Develop an implementation of Newton's method, with the following three functions in your implementation:
def newton(f, df, x0, tol, max_it):
# Implement here
return x1 # return root
where x0 is the initial guess, tol is the stopping tolerance, max_it is the maximum number
of iterations, and
def f(x):
# Evaluate function at x and return value
def df(x):
# Evaluate df/dx at x and return value
Your implementation should raise an exception if the maximum number of iterations (max_it)
is exceeded.
Use your program to find the roots of:
$$ f(x) = \tan(x) - 2x $$between $-\pi/2$ and $\pi/2$. Plot $f(x)$ and $f^{\prime}(x)$ and on the same graph, and show the roots computed by Newton's method.

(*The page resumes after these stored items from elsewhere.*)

/-- CTXSAVE, CTXLOAD and DRAIN write their status and, with status 0, arm a cut or a restore, or begin the drain; with another they change nothing else, but that a CTXLOAD which reads the area does so as an acquire at .dev (R336). (Rests on R332, R336 and R337.) -/
def Obligations.ContextSwitchResults : Prop :=
  ∀ (o : Ops) (s : State), ReadyK o s →
    let go := fun (t : State) => Host.Outcome.next (φ := Fault) (ρ := Refusal) (t.goTo (t.nextPc o))
    let u := uCtx (o.m.toNat - 1)
    let a := s.getS o.a
    let n := s.getS o.b
    let word := fun (k : Nat) => BitVec.ofNat 64 (k + s.saveLen u % 2 ^ 32 * 2 ^ 32)
    let free : Prop := s.core.cut = none ∧ s.core.restore = none
    ((s.ctxAt u).group = none → exec (.ctxsave o) s = go (s.setS o.d (word 1))) ∧
    ((s.ctxAt u).group ≠ none → ¬ free → exec (.ctxsave o) s = go (s.setS o.d (word 2))) ∧
    ((s.ctxAt u).group ≠ none → free → a.toNat % 4096 ≠ 0 → exec (.ctxsave o) s = go (s.setS o.d (word 3))) ∧
    ((s.ctxAt u).group ≠ none → free → a.toNat % 4096 = 0 → n.toNat < s.saveLen u → exec (.ctxsave o) s = go (s.setS o.d (word 4))) ∧
    ((s.ctxAt u).group ≠ none → free → a.toNat % 4096 = 0 → s.saveLen u ≤ n.toNat → tapePagesOk ((n.toNat + 4095) / 4096) s s.curAsid a.toNat = false →
      exec (.ctxsave o) s = go (s.setS o.d (word 5))) ∧
    ((s.ctxAt u).group ≠ none → free → a.toNat % 4096 = 0 → s.saveLen u ≤ n.toNat → tapePagesOk ((n.toNat + 4095) / 4096) s s.curAsid a.toNat = true →
      exec (.ctxsave o) s = go ((s.putCore { s.core with cut := some ⟨u, a, s.curAsid, s.saveLen u, false, false⟩ }).setS o.d (word 0))) ∧
    ((s.ctxAt u).group ≠ none ∨ ¬ free → exec (.ctxload o) s = go (s.setS o.d 1)) ∧
    ((s.ctxAt u).group = none → free →
      let read := s.acquire .k 1 (s.tapeKey s.curAsid a.toNat)
      (∀ f, s.hubRead s.curAsid a.toNat 64 = .error f → exec (.ctxload o) s = go (read.setS o.d 5)) ∧
      (∀ h, s.hubRead s.curAsid a.toNat 64 = .ok h → leNat (h.take 8) / 2 ^ 63 = 0 → exec (.ctxload o) s = go (read.setS o.d 2)) ∧
      (∀ k, s.loadStatus u a = .error k → exec (.ctxload o) s = go (read.setS o.d (BitVec.ofNat 64 k))) ∧
      (∀ r, s.loadStatus u a = .ok r → r.ctx = u ∧ exec (.ctxload o) s = go ((read.putCore { s.core with restore := some r }).setS o.d 0))) ∧
    (∀ f, hubParts s s.curAsid true .read a.toNat 1 = .error f → exec (.drain o) s = go (s.setS o.d 3)) ∧
    (∀ p ps, hubParts s s.curAsid true .read a.toNat 1 = .ok (p :: ps) →
      (s.region p.dpa = none → exec (.drain o) s = go (s.setS o.d 1)) ∧
      (∀ r, s.region p.dpa = some r → (r.state = 0 → exec (.drain o) s = go (s.setS o.d 1)) ∧ (r.state = 3 → exec (.drain o) s = go (s.setS o.d 2)) ∧
        (r.state ≠ 0 → r.state ≠ 3 → exec (.drain o) s = go ((s.drainRegion p.dpa (some s.coreId)).setS o.d 0))))

/-- IRQ.CORE, IRQ.HOST and WFI, whose limit counts down by one with each cycle of the core. (Rests on R329 to R331.) -/
def Obligations.InterruptResults : Prop :=
  ∀ (o : Ops) (s : State), ReadyK o s →
    let go := fun (t : State) => Host.Outcome.next (φ := Fault) (ρ := Refusal) (t.goTo (t.nextPc o))
    let n := (s.getS o.a).toNat
    let x := s.ctx
    (512 ≤ n → exec (.irqCore o) s = go (s.setS o.d 2)) ∧
    (n < 512 → 16 ≤ (s.coreOf n).irqs.length → exec (.irqCore o) s = go (s.setS o.d 1)) ∧
    (n < 512 → (s.coreOf n).irqs.length < 16 → ∃ t : State, exec (.irqCore o) s = go (t.setS o.d 0) ∧
      (t.coreOf n).irqs = (s.coreOf n).irqs ++ [⟨1, BitVec.ofNat 64 (s.coreId * 65536 + o.imm.toNat % 65536), 0⟩] ∧
      (∀ k, k ≠ n → t.coreOf k = s.coreOf k) ∧ t.mem = s.mem) ∧
    (256 ≤ n → exec (.irqHost o) s = go (s.setS o.d 2)) ∧
    (n < 256 → ∃ t : State, exec (.irqHost o) s = go (t.setS o.d 0) ∧ t.hub.msix = s.hub.msix ++ [(n, o.imm.toNat % 2048)] ∧ t.core = s.core ∧ t.mem = s.mem) ∧
    (∀ k, s.core.k.wfiLeft = some k → s.tick.core.k.wfiLeft = some (k - 1) ∧ s.tick.core.cycle = s.core.cycle + 1) ∧
    (s.core.irqs ≠ [] → exec (.wfi o) s = go ((s.putCtx { x with wfiLeft := none }).setS o.d 1)) ∧
    (s.core.irqs = [] → x.waiting = some .irq → x.wfiLeft = some 0 → exec (.wfi o) s = go ((s.putCtx { x with wfiLeft := none }).setS o.d 0)) ∧
    (s.core.irqs = [] → x.waiting ≠ some .irq →
      exec (.wfi o) s = .next (s.putCtx { x with wfiLeft := if o.imm = 0 then none else some o.imm.toNat, waiting := some .irq }))

/-- MEMCTL reads a line's tag, a word of an FMR and a controller register, and writes the four registers that may be written, within their limits; BALLOON gives the statuses of R443, and a frame that BALLOON.ADD takes is ballooned, its bytes lost. (Rests on R441 to R443.) -/
def Obligations.MemoryControlResults : Prop :=
  ∀ (o : Ops) (s : State), ReadyK o s →
    let go := fun (t : State) => Host.Outcome.next (φ := Fault) (ρ := Refusal) (t.goTo (t.nextPc o))
    let a := (s.getS o.a).toNat
    let b := (s.getS o.b).toNat
    let d := s.die a
    let wr := fun (x : Die) (k : Word) => go ((s.putDie a x).setS o.d k)
    let good : Prop := a % 4096 = 0 ∧ a < 2 ^ 40 ∧ s.committed a = true
    (∃ w : Word, exec (.memctlTag o) s = go (s.setS o.d w) ∧ (w.extractLsb' 60 4).toNat = s.lineStat a ∧ (s.lineStat a = 4 → w.extractLsb' 0 60 = 0) ∧
      (s.lineStat a ≠ 4 → w.getLsbD 43 = s.wellDirty (a / 128) ∧ w.getLsbD 42 = (s.frame a).inc)) ∧
    (exec (.memctlFmr o) s = go (s.setS o.d (if s.lineStat a = 0 then (s.fmr a).extractLsb' (64 * o.imm.toNat) 64 else 0))) ∧
    (exec (.memctlRd o) s = go (s.setS o.d (if a < 8 then d.reg o.imm.toNat else 0))) ∧
    (8 ≤ a → exec (.memctlWr o) s = go (s.setS o.d 2)) ∧
    (a < 8 → o.imm.toNat = 1 → exec (.memctlWr o) s = if 1 ≤ b ∧ b ≤ 2 ^ 24 ∧ d.crit < b then wr { d with low := b } 0 else wr d 1) ∧
    (a < 8 → o.imm.toNat = 2 → exec (.memctlWr o) s = if b < d.low then wr { d with crit := b } 0 else wr d 1) ∧
    (a < 8 → o.imm.toNat = 9 → exec (.memctlWr o) s = if 600 ≤ b ∧ b ≤ 600000 then wr { d with hbudg := b } 0 else wr d 1) ∧
    (a < 8 → o.imm.toNat = 3 → b < 16 ∨ 32 < b → exec (.memctlWr o) s = wr d 1) ∧
    (a < 8 → o.imm.toNat = 3 → 16 ≤ b → b ≤ 32 → d.commit ≤ b → exec (.memctlWr o) s =
      if d.free < (b - d.commit) * 262144 then wr d 3 else wr { d with commit := b, free := d.free - (b - d.commit) * 262144 } 0) ∧
    (a < 8 → o.imm.toNat = 3 → 16 ≤ b → b < d.commit → b ≤ 32 →
      let used : Prop := ∃ e ∈ d.fmrs, b * 2 ^ 20 ≤ e.1 % 2 ^ 25 ∧ ((unpackFmr e.2).chunks ≠ [] ∨ (unpackFmr e.2).pend = true)
      (used → exec (.memctlWr o) s = wr d 4) ∧ (¬ used → exec (.memctlWr o) s = wr { d with commit := b, free := d.free + (d.commit - b) * 262144 } 0)) ∧
    (a < 8 → o.imm.toNat ≠ 1 → o.imm.toNat ≠ 2 → o.imm.toNat ≠ 3 → o.imm.toNat ≠ 9 → exec (.memctlWr o) s = wr d 5) ∧
    (¬ good → exec (.balloonAdd o) s = go (s.setS o.d 1) ∧ exec (.balloonRem o) s = go (s.setS o.d 1)) ∧
    (good → 256 ≤ b → exec (.balloonAdd o) s = go (s.setS o.d 2)) ∧
    (good → b < 256 → fmrBal (s.fmr a) = true → exec (.balloonAdd o) s = go (s.setS o.d 3)) ∧
    (good → fmrBal (s.fmr a) = false → exec (.balloonRem o) s = go (s.setS o.d 3)) ∧
    (good → b < 256 → fmrBal (s.fmr a) = false → (s.die (dieOfDpa a)).lists.foldl (fun n e => n + e.2.length) 0 < 65536 →
      ∃ t : State, exec (.balloonAdd o) s = go (t.setS o.d 0) ∧ t.core = s.core ∧ (∀ x, x / 4096 = a / 4096 → t.byteAt x = 0) ∧ (∀ x, x / 4096 ≠ a / 4096 → t.byteAt x = s.byteAt x) ∧
        SMap.get [] (t.die (dieOfDpa a)).lists b = SMap.get [] (s.die (dieOfDpa a)).lists b ++ [a / 4096]) ∧
    (good → fmrBal (s.fmr a) = true → ∃ t : State, exec (.balloonRem o) s = go (t.setS o.d 0) ∧ t.core = s.core ∧ (∀ x, x / 4096 = a / 4096 → t.byteAt x = 0) ∧ (∀ x, x / 4096 ≠ a / 4096 → t.byteAt x = s.byteAt x)) ∧
    (256 ≤ b ∨ 16 ≤ a → exec (.balloonPri o) s = go (s.setS o.d 2)) ∧
    (b < 256 → a < 16 → ∃ t : State, exec (.balloonPri o) s = go (t.setS o.d 0) ∧ t.core = s.core ∧ t.mem = s.mem ∧ ∀ k, k < 8 → SMap.get 0 (t.die k).prio b = BitVec.ofNat 4 a)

Newton's method can be sensitive to the starting value. Make sure you find the root around $x = 1.2$. What happens if you start at $x = 0.9$? It may help to add a print statement in the iteration loop, showing $x$ and $f$ at each iteration.
For a complicated function we might not know how to compute the derivative, or it may be very complicated to evaluate. Write a function that computes the numerical derivative of $f(x)$ by evaluating $(f(x + dx) - f(x - dx)) / (2dx)$, where $dx$ is small. How should you choose $dx$?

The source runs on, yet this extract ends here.